We also have some Puppet config to manage apache along with certs and access via mellon.

Please say if you require any more info.

Thanks
Ian

Same here with a fresh installation.

I've had the same errors (and downgraded to keep the dashboard running).
It seems the PuppetDB API returns HTTP/500 (Internal Server Error).

I don’t have a PuppetDB 8.x to test. But perhaps it’s a PuppetDB bug and should be reported to Puppetlabs?

ic248 commented

I'm not sure if it's the way puppetboard calls the PuppetDB API or just that there is an issue with the PuppetDB API itself. If we could confirm that it's the PuppetDB API and someone could give me an example of the request they made I'll see if I can report it to Puppetlabs. Looking at the release notes for 8.1.0 it doesn't mention any PuppetDB API updates but that's not to say they haven't changed things or a bug has been introduced https://www.puppet.com/docs/puppetdb/8/release_notes#new-features-and-improvements

See the last line in your attached log:

[Wed Aug 30 09:37:39.623551 2023] [wsgi:error] [pid 210871] [remote 129.12.1.25:59285] requests.exceptions.HTTPError: 500 Server Error: Server Error for url: https://127.0.0.1:8081/pdb/query/v4/event-counts?query=%5B%22%3D%22%2C+%22latest_report%3F%22%2C+true%5D&summarize_by=certname

ic248 commented

So interestingly I've queried the PuppetDB API via curl and it responds the same in 8.1.0 as in 8.0.1 and can't get it to give me a 500 error like puppetboard gets. Will dig a bit further either after lunch or on Monday.
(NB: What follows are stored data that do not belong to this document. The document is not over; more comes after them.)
-- ==== Sys2Proof/Machine/Operands.lean ====
section
/-! DEFINITION. The CRC function (40_crc_engine.md R90, R91), the byte order of wire fields (R8, R41, R62), the frame as the
encoder builds it (R60, R111, R119), the payloads of the commands (R65 to R69), and their parsing (R172 to R181). -/

namespace Sys2Proof.Machine

/-! ### The CRC function -/

/-- One of the eight iterations: shift right, exclusive-or `0xA001` where the bit shifted out is 1 (R90). -/
def crcShift (a : Half) : Half :=
  if a.getLsbD 0 then (a >>> 1) ^^^ 0xA001 else a >>> 1

/-- `n` iterations. -/
def crcShifts : Nat → Half → Half
  | 0, a => a
  | n + 1, a => crcShifts n (crcShift a)

/-- `crc16_byte(acc, b)` (R90). -/
def crc16Byte (acc : Half) (b : Byte) : Half := crcShifts 8 (acc ^^^ b.setWidth 16)

/-- `crc16_update(acc, s)`: the left fold of `crc16_byte` (R91). -/
def crc16Update (acc : Half) (s : List Byte) : Half := s.foldl crc16Byte acc

/-! ### Byte order -/

/-- `enc16(v)` (R8). -/
def enc16 (e : WireEndian) (v : Half) : List Byte :=
  match e with
  | .be => [hiByte v, loByte v]
  | .le => [loByte v, hiByte v]

/-- `dec16(s)` of the bytes `s0`, `s1` (R62). -/
def dec16 (e : WireEndian) (s0 s1 : Byte) : Half :=
  match e with
  | .be => joinBytes s0 s1
  | .le => joinBytes s1 s0

/-- `enc32(v)` (R8). -/
def enc32 (e : WireEndian) (v : Word) : List Byte :=
  match e with
  | .be => [v.extractLsb' 24 8, v.extractLsb' 16 8, v.extractLsb' 8 8, v.extractLsb' 0 8]
  | .le => [v.extractLsb' 0 8, v.extractLsb' 8 8, v.extractLsb' 16 8, v.extractLsb' 24 8]

/-- `dec32(s)` of the bytes `s0` to `s3` (R62). -/
def dec32 (e : WireEndian) (s0 s1 s2 s3 : Byte) : Word :=
  match e with
  | .be => s0 ++ s1 ++ s2 ++ s3
  | .le => s3 ++ s2 ++ s1 ++ s0

/-- `s[i]` (R8), read only where `i < len(s)`. -/
def byteAt (s : List Byte) (i : Nat) : Byte := s.getD i 0

/-- `s[a..b)` (R8). -/
def slice (s : List Byte) (a b : Nat) : List Byte := (s.take b).drop a

/-- Samples as wire bytes, in order (R143). -/
def samplesBytes (e : WireEndian) : List Half → List Byte
  | [] => []
  | q :: qs => enc16 e q ++ samplesBytes e qs

/-- Wire bytes as samples: `samples[k] = dec16(payload[2k..2k+2))` (R175). -/
def bytesSamples (e : WireEndian) : List Byte → List Half
  | b0 :: b1 :: bs => dec16 e b0 b1 :: bytesSamples e bs
  | _ => []

/-- The numeric coding of `WIRE_ENDIAN` (R23). -/
def endianCode : WireEndian → BitVec 1
  | .be => 0
  | .le => 1

/-- The pixel formats (R72). The codec carries the byte and validates nothing: no meaning reads this type. -/
inductive PixelFormat where
  | jpeg | bmp | png | rgb565 | rgb888 | monochrome
  deriving DecidableEq, Repr

/-- The byte of a pixel format (R72). -/
def pixelFormatCode : PixelFormat → Byte
  | .jpeg => 1
  | .bmp => 2
  | .png => 3
  | .rgb565 => 4
  | .rgb888 => 5
  | .monochrome => 6

/-! ### The frame as the encoder builds it -/

/-- `MAGIC[0]` to `MAGIC[3]` in wire order (R43). -/
def magicBytes (m : Magic) : List Byte := [m.b0, m.b1, m.b2, m.b3]

/-- The `length` field of a frame with `n` payload bytes, in unbounded naturals: header, payload, checksum (R61, R112). -/
def frameLength (n : Nat) : Nat := 10 + n + 2

/-- The greatest value of the `length` field (R60). -/
def maxLength : Nat := 4294967295

/-- `header(addr, cmd, N)` (R111). -/
def header (c : Configuration) (addr cmd : Byte) (n : Nat) : List Byte :=
  magicBytes c.magic ++ [addr] ++ enc32 c.endian (BitVec.ofNat 32 (frameLength n)) ++ [cmd]

/-- Header and payload: what the checksum covers (R63). -/
def frameBody (c : Configuration) (addr cmd : Byte) (payload : List Byte) : List Byte :=
  header c addr cmd payload.length ++ payload

/-- `FRAME(addr, cmd, payload)` (R60, R77, R119). -/
def frameBytes (c : Configuration) (addr cmd : Byte) (payload : List Byte) : List Byte :=
  frameBody c addr cmd payload ++ enc16 c.endian (crc16Update c.crcSeed (frameBody c addr cmd payload))

/-- The register-read acknowledgement's payload (R65, R120). -/
def ackPayload (e : WireEndian) (status : Byte) (seq : Half) (value : Byte) : List Byte :=
  [status] ++ enc16 e seq ++ [value]

/-- The FormatSet payload (R66, R121). -/
def formatSetPayload (e : WireEndian) (fmt : Byte) (width height : Half) : List Byte :=
  [fmt] ++ enc16 e width ++ enc16 e height

/-! ### Parsing an accepted frame -/

/-- `parse_ack` (R173). -/
def parseAck (e : WireEndian) (addr : Byte) (payload : List Byte) : FrameClass :=
  match payload with
  | [status, s0, s1, value] => .ack addr payload (some ⟨status, dec16 e s0 s1, value⟩)
  | _ => .ack addr payload none

/-- `parse_formatset` (R174), and `Unknown` for a payload of the wrong size (R177). -/
def parseFormatSet (c : Configuration) (addr : Byte) (payload : List Byte) : FrameClass :=
  match payload with
  | [fmt, w0, w1, h0, h1] => .formatSet addr fmt (dec16 c.endian w0 w1) (dec16 c.endian h0 h1)
  | _ => .unknown addr c.codes.formatSet

/-- `parse_image` (R175), and `Unknown` for an odd payload (R177). -/
def parseImage (c : Configuration) (addr : Byte) (payload : List Byte) : FrameClass :=
  if payload.length % 2 = 0 then .imageData addr payload (bytesSamples c.endian payload)
  else .unknown addr c.codes.imageData

/-- `parse_writereg` (R176), and `Unknown` for a payload of the wrong size (R177). -/
def parseWriteReg (c : Configuration) (addr : Byte) (payload : List Byte) : FrameClass :=
  match payload with
  | [regAddr, regValue] => .writeRegister addr regAddr regValue
  | _ => .unknown addr c.codes.writeReg

/-- `parse_readreg` (R179), and `Unknown` for a payload of the wrong size (R177). -/
def parseReadReg (c : Configuration) (addr : Byte) (payload : List Byte) : FrameClass :=
  match payload with
  | [s0, s1, regAddr] => .readRegister addr (dec16 c.endian s0 s1) regAddr
  | _ => .unknown addr c.codes.readReg

/-- `dispatch(addr, cmd, payload)` (R172). -/
def dispatch (c : Configuration) (addr cmd : Byte) (payload : List Byte) : FrameClass :=
  match commandKind c.codes cmd with
  | .ack => parseAck c.endian addr payload
  | .formatSet => parseFormatSet c addr payload
  | .imageData => parseImage c addr payload
  | .writeRegister => parseWriteReg c addr payload
  | .readRegister => parseReadReg c addr payload
  | .unknown => .unknown addr cmd

/-! ### Validating a buffered sequence -/

/-- What the validation steps find in a buffered sequence (R164 to R168). -/
inductive FrameCheck where
  | incomplete | badMagic | badLength | badChecksum
  /-- All four checks passed: address, command and payload of the frame (R168). -/
  | accepted (addr cmd : Byte) (payload : List Byte)
  deriving DecidableEq, Repr

/-- The `length` field of a buffered sequence (R166). -/
def declaredLength (e : WireEndian) (bs : List Byte) : Nat :=
  (dec32 e (byteAt bs 5) (byteAt bs 6) (byteAt bs 7) (byteAt bs 8)).toNat

/-- The validation steps in the source's order (R162, R164 to R168, R236), over the buffered bytes `bs` and the overflow
flag. -/
def checkFrame (c : Configuration) (ovf : Bool) (bs : List Byte) : FrameCheck :=
  if bs.length < 10 then .incomplete
  else if slice bs 0 4 ≠ magicBytes c.magic then .badMagic
  else
    let len := declaredLength c.endian bs
    if ovf = true ∨ len ≠ bs.length ∨ len < 12 then .badLength
    else if crc16Update c.crcSeed (slice bs 0 (len - 2)) ≠ dec16 c.endian (byteAt bs (len - 2)) (byteAt bs (len - 1)) then
      .badChecksum
    else .accepted (byteAt bs 4) (byteAt bs 9) (slice bs 10 (len - 2))

/-- The outcome RX_DECODE returns for it (R162, R172). -/
def FrameCheck.outcome (c : Configuration) : FrameCheck → DecodeOutcome
  | .incomplete => .incompleteFrame
  | .badMagic => .badMagic
  | .badLength => .lengthMismatch
  | .badChecksum => .checksumMismatch
  | .accepted addr cmd payload => .dispatched (dispatch c addr cmd payload)

end Sys2Proof.Machine
end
curl -G 'https://127.0.0.1:8081/pdb/query/v4/event-counts?query=%5B%22%3D%22%2C+%22latest_report%3F%22%2C+true%5D&summarize_by=certname' --tlsv1 --cacert /etc/puppetlabs/puppet/ssl/certs/ca.pem --cert /etc/puppetlabs/puppet/ssl/certs/*SERVERNAME*.pem --key /etc/puppetlabs/puppet/ssl/private_keys/*SERVERNAME*.pem
[{"failures":0,"skips":0,"successes":0,"noops":3,"subject_type":"certname","subject":{"title":"*SERVERNAME*"}}]
absld commented

Same problem here. PuppetBoard throws a HTTP 500 error. The following error message can be found in PuppetDB logfile but I'm not able to figure out whats the exact problem here.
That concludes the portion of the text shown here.